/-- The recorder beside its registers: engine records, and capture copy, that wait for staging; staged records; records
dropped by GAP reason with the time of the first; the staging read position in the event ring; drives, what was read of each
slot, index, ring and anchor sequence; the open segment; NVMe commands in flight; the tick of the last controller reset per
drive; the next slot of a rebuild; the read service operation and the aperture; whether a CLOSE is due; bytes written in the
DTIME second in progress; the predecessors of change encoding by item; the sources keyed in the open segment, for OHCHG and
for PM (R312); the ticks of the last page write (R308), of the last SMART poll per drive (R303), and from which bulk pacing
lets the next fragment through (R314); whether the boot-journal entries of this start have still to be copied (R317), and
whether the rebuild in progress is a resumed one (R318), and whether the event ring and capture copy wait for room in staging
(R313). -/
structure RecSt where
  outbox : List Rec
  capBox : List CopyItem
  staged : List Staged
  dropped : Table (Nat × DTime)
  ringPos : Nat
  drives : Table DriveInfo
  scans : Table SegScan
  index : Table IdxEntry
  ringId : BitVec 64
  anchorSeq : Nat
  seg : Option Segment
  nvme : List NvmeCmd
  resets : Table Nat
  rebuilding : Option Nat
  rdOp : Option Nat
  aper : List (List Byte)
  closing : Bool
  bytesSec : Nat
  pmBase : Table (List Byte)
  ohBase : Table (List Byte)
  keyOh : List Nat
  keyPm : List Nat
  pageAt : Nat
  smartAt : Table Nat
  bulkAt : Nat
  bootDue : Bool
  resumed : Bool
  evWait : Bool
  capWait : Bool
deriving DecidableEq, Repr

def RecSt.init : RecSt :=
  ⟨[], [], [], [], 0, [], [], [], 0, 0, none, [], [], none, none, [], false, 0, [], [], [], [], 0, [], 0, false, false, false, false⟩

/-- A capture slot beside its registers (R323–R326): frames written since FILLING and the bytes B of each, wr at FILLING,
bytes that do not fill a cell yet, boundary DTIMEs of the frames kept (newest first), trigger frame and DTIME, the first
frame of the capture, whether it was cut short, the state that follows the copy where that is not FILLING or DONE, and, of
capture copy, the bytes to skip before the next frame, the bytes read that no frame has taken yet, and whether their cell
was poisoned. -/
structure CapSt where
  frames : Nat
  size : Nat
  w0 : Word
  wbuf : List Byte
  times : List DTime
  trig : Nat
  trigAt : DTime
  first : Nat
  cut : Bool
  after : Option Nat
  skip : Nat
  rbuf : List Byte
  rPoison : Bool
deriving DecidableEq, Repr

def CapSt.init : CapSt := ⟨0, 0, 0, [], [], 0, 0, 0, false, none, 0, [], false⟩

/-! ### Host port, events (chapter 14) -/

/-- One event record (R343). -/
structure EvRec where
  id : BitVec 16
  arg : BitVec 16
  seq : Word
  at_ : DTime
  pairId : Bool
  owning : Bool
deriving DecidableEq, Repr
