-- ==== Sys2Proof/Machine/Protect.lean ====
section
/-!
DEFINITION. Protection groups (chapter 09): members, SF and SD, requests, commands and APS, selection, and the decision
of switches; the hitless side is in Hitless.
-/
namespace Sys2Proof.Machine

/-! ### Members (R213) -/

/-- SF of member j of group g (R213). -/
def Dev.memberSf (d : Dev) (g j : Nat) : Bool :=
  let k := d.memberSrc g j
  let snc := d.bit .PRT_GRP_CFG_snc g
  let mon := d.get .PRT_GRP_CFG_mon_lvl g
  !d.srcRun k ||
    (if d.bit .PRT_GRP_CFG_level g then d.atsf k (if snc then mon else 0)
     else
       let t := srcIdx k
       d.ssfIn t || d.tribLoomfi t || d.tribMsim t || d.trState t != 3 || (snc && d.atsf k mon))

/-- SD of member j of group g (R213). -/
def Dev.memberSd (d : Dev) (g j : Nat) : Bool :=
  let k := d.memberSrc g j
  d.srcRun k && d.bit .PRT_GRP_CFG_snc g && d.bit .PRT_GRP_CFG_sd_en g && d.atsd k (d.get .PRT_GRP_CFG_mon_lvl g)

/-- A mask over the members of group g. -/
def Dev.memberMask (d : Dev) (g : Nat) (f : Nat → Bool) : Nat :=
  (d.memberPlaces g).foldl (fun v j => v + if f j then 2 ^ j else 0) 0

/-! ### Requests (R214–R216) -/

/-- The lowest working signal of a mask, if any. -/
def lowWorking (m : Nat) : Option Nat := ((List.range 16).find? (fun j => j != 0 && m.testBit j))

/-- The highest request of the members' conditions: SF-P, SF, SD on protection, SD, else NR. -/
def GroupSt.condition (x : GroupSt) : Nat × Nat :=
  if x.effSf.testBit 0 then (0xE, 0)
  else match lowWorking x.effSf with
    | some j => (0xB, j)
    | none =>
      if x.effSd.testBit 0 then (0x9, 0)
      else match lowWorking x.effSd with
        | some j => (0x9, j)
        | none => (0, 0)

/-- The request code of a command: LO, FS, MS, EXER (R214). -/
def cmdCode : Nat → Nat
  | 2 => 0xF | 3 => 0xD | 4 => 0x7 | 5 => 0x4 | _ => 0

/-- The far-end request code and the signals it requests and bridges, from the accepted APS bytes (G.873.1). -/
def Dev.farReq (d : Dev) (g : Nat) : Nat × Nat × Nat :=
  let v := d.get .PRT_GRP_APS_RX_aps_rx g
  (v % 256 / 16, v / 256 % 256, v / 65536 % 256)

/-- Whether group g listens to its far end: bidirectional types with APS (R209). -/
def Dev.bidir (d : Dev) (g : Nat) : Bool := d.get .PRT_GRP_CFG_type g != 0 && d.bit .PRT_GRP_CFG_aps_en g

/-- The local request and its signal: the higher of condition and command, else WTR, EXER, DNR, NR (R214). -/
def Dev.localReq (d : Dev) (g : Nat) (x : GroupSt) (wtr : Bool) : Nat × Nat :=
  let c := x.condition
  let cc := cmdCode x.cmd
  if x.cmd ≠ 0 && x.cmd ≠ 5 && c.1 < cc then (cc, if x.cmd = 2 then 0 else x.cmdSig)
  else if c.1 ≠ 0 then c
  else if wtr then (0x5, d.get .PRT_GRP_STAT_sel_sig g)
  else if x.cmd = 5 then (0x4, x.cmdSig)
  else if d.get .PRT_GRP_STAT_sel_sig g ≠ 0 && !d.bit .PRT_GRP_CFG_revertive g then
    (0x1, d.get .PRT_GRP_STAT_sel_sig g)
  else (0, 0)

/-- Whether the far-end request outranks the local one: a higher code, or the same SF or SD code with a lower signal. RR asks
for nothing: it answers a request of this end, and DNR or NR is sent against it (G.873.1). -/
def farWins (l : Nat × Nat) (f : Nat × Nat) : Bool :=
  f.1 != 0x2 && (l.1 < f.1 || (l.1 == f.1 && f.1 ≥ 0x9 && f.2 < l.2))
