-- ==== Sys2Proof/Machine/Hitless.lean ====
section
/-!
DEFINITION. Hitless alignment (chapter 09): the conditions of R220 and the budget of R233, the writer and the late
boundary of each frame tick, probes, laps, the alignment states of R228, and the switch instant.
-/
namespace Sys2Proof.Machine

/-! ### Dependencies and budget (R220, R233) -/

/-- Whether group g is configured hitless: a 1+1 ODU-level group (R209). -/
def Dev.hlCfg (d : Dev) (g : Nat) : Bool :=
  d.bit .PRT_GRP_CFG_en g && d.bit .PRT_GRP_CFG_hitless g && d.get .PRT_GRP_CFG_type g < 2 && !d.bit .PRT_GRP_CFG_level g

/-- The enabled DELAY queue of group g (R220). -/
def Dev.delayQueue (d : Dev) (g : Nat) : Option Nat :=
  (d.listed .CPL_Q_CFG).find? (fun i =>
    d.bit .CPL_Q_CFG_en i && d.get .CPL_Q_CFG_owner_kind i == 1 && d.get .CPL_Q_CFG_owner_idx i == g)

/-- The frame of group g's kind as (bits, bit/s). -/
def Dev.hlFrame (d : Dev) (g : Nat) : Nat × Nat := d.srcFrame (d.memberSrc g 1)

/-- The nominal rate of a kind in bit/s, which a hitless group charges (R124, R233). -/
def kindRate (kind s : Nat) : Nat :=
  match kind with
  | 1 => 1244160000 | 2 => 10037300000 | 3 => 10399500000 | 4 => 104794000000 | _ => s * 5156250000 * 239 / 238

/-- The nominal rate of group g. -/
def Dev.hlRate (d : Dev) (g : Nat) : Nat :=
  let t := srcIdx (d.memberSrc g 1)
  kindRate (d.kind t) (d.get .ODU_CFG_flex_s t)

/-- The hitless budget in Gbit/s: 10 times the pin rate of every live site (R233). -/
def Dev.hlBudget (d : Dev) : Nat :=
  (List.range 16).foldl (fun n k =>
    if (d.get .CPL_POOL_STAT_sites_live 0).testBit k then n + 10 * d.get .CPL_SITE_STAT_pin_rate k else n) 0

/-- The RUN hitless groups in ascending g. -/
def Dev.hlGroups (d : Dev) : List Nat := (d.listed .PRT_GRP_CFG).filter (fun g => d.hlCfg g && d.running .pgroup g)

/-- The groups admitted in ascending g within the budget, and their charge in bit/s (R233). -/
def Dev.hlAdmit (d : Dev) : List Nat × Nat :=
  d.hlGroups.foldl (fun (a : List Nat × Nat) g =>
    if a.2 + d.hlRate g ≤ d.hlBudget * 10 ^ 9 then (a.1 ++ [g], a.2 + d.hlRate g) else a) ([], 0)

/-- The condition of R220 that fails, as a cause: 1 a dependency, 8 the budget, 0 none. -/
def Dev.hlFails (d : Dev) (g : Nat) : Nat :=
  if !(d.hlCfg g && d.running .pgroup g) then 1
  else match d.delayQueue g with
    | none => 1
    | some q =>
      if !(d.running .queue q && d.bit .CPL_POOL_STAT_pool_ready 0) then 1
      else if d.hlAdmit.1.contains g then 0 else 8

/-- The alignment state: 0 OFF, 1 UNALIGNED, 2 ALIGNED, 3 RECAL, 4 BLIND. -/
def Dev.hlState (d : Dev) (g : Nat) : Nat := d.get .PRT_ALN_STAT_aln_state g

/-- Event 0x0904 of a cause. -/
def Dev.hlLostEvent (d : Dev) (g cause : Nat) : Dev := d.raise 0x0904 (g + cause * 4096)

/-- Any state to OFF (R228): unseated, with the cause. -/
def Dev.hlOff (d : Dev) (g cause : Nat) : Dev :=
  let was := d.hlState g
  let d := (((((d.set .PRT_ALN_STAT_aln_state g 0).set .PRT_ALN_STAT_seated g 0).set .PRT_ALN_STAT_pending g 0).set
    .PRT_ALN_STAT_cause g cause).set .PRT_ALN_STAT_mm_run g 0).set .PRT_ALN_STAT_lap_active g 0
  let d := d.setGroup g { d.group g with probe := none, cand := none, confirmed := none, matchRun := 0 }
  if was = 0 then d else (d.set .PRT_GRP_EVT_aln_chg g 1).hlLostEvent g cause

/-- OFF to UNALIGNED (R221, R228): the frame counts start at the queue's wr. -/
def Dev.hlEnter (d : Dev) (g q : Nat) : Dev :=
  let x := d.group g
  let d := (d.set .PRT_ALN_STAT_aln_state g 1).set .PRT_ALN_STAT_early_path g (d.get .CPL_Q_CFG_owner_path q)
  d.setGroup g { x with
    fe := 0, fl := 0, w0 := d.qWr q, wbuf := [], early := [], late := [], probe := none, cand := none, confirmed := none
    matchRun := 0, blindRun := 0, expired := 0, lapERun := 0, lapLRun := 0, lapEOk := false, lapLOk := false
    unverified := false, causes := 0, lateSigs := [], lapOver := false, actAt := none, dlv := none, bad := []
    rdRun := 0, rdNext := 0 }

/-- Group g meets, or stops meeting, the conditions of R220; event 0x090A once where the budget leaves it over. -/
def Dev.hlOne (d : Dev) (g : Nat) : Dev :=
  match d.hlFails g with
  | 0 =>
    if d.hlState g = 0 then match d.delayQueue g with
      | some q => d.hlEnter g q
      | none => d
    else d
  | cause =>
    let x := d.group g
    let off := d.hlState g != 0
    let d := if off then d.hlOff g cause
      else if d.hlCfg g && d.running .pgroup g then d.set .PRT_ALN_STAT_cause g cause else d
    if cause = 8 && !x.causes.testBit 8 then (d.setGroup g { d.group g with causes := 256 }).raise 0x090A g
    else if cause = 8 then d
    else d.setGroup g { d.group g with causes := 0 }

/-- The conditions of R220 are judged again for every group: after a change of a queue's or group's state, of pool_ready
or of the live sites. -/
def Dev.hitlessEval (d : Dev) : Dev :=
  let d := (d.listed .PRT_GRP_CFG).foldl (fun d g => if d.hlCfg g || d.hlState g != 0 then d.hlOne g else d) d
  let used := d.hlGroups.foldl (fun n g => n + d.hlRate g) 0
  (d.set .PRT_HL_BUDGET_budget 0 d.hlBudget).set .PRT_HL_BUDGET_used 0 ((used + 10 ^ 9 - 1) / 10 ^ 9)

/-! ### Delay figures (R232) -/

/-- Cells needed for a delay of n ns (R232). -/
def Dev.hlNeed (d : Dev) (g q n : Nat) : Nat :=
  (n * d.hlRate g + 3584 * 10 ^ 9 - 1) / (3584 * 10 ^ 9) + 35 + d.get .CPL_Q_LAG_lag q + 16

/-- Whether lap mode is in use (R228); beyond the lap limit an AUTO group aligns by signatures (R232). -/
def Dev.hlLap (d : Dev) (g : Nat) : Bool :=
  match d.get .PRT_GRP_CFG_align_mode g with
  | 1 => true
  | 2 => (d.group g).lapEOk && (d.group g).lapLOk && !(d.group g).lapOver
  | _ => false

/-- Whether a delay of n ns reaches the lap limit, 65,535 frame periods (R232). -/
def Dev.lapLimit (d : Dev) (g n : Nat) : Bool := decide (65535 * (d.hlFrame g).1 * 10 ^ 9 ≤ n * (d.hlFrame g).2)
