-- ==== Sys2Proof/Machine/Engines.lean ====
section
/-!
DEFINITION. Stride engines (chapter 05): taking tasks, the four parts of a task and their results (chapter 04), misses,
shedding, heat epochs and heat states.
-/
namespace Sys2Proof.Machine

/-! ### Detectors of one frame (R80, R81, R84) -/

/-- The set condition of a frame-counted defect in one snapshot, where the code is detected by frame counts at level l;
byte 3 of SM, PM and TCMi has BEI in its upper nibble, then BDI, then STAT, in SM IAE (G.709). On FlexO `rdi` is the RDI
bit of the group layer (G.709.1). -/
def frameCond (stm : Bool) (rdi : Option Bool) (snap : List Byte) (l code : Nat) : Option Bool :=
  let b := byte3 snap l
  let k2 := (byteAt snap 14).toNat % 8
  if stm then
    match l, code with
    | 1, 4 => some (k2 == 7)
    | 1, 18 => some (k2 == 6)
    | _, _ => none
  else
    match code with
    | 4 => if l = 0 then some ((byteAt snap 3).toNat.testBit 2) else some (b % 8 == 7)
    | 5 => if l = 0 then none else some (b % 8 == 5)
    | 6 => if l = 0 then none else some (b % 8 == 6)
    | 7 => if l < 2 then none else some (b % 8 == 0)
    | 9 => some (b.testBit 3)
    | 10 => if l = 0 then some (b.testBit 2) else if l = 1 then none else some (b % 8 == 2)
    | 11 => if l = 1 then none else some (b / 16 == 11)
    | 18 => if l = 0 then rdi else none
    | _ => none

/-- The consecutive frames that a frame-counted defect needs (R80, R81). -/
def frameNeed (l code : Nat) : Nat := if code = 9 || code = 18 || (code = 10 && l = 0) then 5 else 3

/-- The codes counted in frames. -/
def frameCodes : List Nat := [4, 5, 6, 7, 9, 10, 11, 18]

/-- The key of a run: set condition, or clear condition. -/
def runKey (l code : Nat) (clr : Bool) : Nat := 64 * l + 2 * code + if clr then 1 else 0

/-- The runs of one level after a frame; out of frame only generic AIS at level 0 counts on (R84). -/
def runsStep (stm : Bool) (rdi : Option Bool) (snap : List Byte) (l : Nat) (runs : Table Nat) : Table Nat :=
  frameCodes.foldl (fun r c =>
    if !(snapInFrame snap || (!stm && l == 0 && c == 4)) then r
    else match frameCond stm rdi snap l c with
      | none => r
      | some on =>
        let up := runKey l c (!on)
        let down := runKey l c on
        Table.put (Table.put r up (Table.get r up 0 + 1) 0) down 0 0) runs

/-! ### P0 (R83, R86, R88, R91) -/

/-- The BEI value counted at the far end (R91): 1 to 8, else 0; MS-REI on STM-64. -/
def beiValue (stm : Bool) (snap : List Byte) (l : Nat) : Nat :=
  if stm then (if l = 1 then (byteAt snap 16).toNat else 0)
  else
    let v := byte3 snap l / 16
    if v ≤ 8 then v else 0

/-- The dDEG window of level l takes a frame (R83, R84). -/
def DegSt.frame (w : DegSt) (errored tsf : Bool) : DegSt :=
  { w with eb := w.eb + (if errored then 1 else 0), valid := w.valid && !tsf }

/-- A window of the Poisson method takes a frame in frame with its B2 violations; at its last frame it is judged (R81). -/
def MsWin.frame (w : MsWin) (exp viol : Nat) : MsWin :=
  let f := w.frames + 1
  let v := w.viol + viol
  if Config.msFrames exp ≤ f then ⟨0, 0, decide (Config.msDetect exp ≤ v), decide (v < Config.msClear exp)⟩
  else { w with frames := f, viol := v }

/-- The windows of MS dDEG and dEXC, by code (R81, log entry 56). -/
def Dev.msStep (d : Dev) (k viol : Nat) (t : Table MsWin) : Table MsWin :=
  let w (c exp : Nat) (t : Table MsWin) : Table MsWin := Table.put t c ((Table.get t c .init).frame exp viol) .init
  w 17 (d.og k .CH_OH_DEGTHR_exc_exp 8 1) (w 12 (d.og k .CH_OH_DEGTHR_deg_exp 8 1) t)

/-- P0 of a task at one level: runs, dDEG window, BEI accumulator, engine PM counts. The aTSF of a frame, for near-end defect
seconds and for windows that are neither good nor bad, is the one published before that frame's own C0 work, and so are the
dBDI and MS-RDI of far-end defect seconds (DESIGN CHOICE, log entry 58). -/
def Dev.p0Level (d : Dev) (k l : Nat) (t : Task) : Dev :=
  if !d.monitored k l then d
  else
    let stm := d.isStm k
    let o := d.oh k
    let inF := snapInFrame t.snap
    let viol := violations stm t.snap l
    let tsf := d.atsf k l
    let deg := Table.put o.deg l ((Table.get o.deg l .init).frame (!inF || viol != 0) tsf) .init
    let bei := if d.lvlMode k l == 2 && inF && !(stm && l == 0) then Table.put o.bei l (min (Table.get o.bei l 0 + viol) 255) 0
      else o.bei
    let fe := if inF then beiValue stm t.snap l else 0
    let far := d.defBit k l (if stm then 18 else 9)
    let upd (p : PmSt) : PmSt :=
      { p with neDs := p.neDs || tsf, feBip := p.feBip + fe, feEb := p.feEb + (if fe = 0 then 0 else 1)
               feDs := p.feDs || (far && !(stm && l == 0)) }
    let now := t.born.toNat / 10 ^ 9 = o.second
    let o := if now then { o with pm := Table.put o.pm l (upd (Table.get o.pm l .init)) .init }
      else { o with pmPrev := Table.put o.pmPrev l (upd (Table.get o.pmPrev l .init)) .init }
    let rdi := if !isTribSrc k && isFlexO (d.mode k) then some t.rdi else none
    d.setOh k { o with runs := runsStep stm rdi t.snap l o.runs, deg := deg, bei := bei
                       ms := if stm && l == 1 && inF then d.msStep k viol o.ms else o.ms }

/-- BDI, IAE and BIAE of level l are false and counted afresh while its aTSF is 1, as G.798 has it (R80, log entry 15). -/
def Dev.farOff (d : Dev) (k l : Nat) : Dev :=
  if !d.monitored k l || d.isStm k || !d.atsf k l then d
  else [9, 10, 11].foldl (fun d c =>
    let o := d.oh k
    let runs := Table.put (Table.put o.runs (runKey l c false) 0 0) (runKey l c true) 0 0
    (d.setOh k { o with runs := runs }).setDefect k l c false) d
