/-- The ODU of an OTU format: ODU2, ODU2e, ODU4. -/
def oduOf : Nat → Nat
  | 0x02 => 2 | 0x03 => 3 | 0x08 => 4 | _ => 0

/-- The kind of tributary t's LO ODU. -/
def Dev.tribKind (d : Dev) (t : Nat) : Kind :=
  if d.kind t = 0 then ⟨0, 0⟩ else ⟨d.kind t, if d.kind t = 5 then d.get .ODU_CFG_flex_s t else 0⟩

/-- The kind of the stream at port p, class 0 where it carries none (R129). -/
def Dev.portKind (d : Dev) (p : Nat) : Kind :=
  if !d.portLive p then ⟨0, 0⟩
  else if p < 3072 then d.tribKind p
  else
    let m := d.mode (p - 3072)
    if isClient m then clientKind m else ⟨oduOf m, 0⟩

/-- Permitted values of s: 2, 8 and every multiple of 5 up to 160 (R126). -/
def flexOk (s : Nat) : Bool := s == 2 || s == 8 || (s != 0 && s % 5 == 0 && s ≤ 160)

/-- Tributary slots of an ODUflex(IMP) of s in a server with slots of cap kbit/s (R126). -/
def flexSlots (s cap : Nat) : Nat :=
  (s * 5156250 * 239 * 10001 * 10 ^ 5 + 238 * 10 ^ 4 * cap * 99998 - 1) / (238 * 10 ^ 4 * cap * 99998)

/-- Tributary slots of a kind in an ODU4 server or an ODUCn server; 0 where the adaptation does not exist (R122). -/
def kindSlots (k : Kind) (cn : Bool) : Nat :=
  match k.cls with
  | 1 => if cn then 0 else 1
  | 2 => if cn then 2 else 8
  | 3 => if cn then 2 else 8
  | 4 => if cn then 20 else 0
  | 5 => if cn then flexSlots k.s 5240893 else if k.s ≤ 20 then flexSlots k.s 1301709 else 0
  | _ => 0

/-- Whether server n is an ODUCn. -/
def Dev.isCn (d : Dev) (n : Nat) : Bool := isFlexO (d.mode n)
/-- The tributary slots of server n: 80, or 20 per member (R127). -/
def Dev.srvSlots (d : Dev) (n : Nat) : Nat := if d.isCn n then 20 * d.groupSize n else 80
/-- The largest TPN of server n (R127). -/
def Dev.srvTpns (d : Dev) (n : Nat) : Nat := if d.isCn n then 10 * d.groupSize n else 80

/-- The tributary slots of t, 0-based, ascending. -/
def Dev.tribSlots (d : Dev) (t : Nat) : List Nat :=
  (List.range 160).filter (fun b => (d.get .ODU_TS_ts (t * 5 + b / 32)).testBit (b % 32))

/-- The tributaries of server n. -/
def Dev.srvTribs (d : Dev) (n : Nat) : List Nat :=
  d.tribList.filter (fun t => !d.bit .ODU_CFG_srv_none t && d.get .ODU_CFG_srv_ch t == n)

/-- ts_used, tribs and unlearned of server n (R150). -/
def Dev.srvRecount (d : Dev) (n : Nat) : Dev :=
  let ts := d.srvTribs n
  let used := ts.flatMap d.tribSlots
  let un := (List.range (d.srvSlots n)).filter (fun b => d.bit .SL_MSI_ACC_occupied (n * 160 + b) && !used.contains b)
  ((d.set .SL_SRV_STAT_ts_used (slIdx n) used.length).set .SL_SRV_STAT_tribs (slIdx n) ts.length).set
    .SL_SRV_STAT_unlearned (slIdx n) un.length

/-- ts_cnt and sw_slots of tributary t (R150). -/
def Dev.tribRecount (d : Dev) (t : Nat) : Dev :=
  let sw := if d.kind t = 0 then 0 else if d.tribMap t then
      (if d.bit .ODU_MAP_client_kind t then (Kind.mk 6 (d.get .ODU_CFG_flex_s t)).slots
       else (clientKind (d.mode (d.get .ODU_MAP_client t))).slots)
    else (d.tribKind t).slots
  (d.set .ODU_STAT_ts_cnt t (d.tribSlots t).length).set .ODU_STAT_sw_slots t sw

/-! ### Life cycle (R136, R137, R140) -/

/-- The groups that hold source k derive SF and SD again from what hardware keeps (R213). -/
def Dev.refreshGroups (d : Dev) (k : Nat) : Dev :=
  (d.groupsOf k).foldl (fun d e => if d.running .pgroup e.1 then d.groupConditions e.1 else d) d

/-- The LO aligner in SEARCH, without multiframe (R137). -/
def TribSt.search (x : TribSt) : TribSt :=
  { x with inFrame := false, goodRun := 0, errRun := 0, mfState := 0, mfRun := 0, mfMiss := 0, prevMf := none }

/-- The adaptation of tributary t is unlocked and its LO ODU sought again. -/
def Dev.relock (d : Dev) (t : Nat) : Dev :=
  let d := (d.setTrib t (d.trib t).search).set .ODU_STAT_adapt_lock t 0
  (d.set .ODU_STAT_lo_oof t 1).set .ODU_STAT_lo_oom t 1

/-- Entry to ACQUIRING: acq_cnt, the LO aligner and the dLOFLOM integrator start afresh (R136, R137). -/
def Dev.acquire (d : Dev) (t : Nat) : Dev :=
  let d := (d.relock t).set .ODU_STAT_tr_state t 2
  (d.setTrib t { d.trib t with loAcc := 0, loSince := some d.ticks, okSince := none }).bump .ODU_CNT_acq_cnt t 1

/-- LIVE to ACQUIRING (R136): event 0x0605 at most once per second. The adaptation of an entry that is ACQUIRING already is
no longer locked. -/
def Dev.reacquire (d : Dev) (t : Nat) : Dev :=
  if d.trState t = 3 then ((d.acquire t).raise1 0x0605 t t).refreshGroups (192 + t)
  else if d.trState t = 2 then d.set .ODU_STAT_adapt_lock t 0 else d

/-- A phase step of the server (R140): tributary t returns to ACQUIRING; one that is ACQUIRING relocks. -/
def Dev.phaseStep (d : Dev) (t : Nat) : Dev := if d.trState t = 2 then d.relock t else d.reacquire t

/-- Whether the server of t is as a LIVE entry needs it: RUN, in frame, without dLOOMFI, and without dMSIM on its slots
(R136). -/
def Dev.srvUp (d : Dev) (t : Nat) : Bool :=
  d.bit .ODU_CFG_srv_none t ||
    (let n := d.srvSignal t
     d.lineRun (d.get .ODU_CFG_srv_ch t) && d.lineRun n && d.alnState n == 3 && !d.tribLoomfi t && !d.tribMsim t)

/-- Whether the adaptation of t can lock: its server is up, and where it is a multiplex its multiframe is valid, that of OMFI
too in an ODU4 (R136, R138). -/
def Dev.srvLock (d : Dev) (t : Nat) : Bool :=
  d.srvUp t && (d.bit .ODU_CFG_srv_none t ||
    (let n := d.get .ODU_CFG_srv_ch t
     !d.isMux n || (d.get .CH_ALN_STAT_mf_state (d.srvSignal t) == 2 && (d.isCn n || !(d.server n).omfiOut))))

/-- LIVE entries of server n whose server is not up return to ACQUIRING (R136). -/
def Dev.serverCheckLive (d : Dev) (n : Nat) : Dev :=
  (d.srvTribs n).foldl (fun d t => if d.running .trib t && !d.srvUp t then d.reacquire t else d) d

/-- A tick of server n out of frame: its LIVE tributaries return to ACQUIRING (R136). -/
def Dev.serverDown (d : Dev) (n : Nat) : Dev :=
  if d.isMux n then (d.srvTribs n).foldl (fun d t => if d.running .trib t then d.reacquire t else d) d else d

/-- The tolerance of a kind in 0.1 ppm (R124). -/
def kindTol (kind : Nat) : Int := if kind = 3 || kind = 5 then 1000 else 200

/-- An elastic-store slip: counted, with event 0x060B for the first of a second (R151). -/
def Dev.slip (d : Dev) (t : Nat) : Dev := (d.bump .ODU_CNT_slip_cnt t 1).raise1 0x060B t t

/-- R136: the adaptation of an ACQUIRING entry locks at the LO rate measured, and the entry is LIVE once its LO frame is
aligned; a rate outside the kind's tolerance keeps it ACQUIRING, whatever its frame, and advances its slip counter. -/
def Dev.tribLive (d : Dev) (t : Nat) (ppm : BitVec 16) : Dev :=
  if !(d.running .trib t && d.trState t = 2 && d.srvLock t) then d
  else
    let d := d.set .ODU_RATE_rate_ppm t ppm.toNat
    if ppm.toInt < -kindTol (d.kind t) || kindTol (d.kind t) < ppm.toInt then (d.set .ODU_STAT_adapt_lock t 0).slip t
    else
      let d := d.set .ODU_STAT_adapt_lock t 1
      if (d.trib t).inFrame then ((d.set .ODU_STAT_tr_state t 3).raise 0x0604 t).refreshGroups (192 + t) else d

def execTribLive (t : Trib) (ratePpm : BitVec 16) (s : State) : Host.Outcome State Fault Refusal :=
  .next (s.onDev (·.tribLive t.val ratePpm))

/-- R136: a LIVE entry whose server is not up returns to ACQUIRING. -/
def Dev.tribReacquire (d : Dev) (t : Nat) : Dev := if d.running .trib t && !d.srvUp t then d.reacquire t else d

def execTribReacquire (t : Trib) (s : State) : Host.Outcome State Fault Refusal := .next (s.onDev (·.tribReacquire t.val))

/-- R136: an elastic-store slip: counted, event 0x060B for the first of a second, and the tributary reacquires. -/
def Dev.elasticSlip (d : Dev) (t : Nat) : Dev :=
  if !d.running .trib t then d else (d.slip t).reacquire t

TASK DIRECTIONS:
Above this instruction are the records; retype exactly the lines from the one containing "1301709 else 0" up to and including the one containing "else (d.tribKind t).slots".

WRITTEN SOLUTION:
  | 5 => if cn then flexSlots k.s 5240893 else if k.s ≤ 20 then flexSlots k.s 1301709 else 0
  | _ => 0

/-- Whether server n is an ODUCn. -/
def Dev.isCn (d : Dev) (n : Nat) : Bool := isFlexO (d.mode n)
/-- The tributary slots of server n: 80, or 20 per member (R127). -/
def Dev.srvSlots (d : Dev) (n : Nat) : Nat := if d.isCn n then 20 * d.groupSize n else 80
/-- The largest TPN of server n (R127). -/
def Dev.srvTpns (d : Dev) (n : Nat) : Nat := if d.isCn n then 10 * d.groupSize n else 80

/-- The tributary slots of t, 0-based, ascending. -/
def Dev.tribSlots (d : Dev) (t : Nat) : List Nat :=
  (List.range 160).filter (fun b => (d.get .ODU_TS_ts (t * 5 + b / 32)).testBit (b % 32))

/-- The tributaries of server n. -/
def Dev.srvTribs (d : Dev) (n : Nat) : List Nat :=
  d.tribList.filter (fun t => !d.bit .ODU_CFG_srv_none t && d.get .ODU_CFG_srv_ch t == n)

/-- ts_used, tribs and unlearned of server n (R150). -/
def Dev.srvRecount (d : Dev) (n : Nat) : Dev :=
  let ts := d.srvTribs n
  let used := ts.flatMap d.tribSlots
  let un := (List.range (d.srvSlots n)).filter (fun b => d.bit .SL_MSI_ACC_occupied (n * 160 + b) && !used.contains b)
  ((d.set .SL_SRV_STAT_ts_used (slIdx n) used.length).set .SL_SRV_STAT_tribs (slIdx n) ts.length).set
    .SL_SRV_STAT_unlearned (slIdx n) un.length

/-- ts_cnt and sw_slots of tributary t (R150). -/
def Dev.tribRecount (d : Dev) (t : Nat) : Dev :=
  let sw := if d.kind t = 0 then 0 else if d.tribMap t then
      (if d.bit .ODU_MAP_client_kind t then (Kind.mk 6 (d.get .ODU_CFG_flex_s t)).slots
       else (clientKind (d.mode (d.get .ODU_MAP_client t))).slots)
    else (d.tribKind t).slots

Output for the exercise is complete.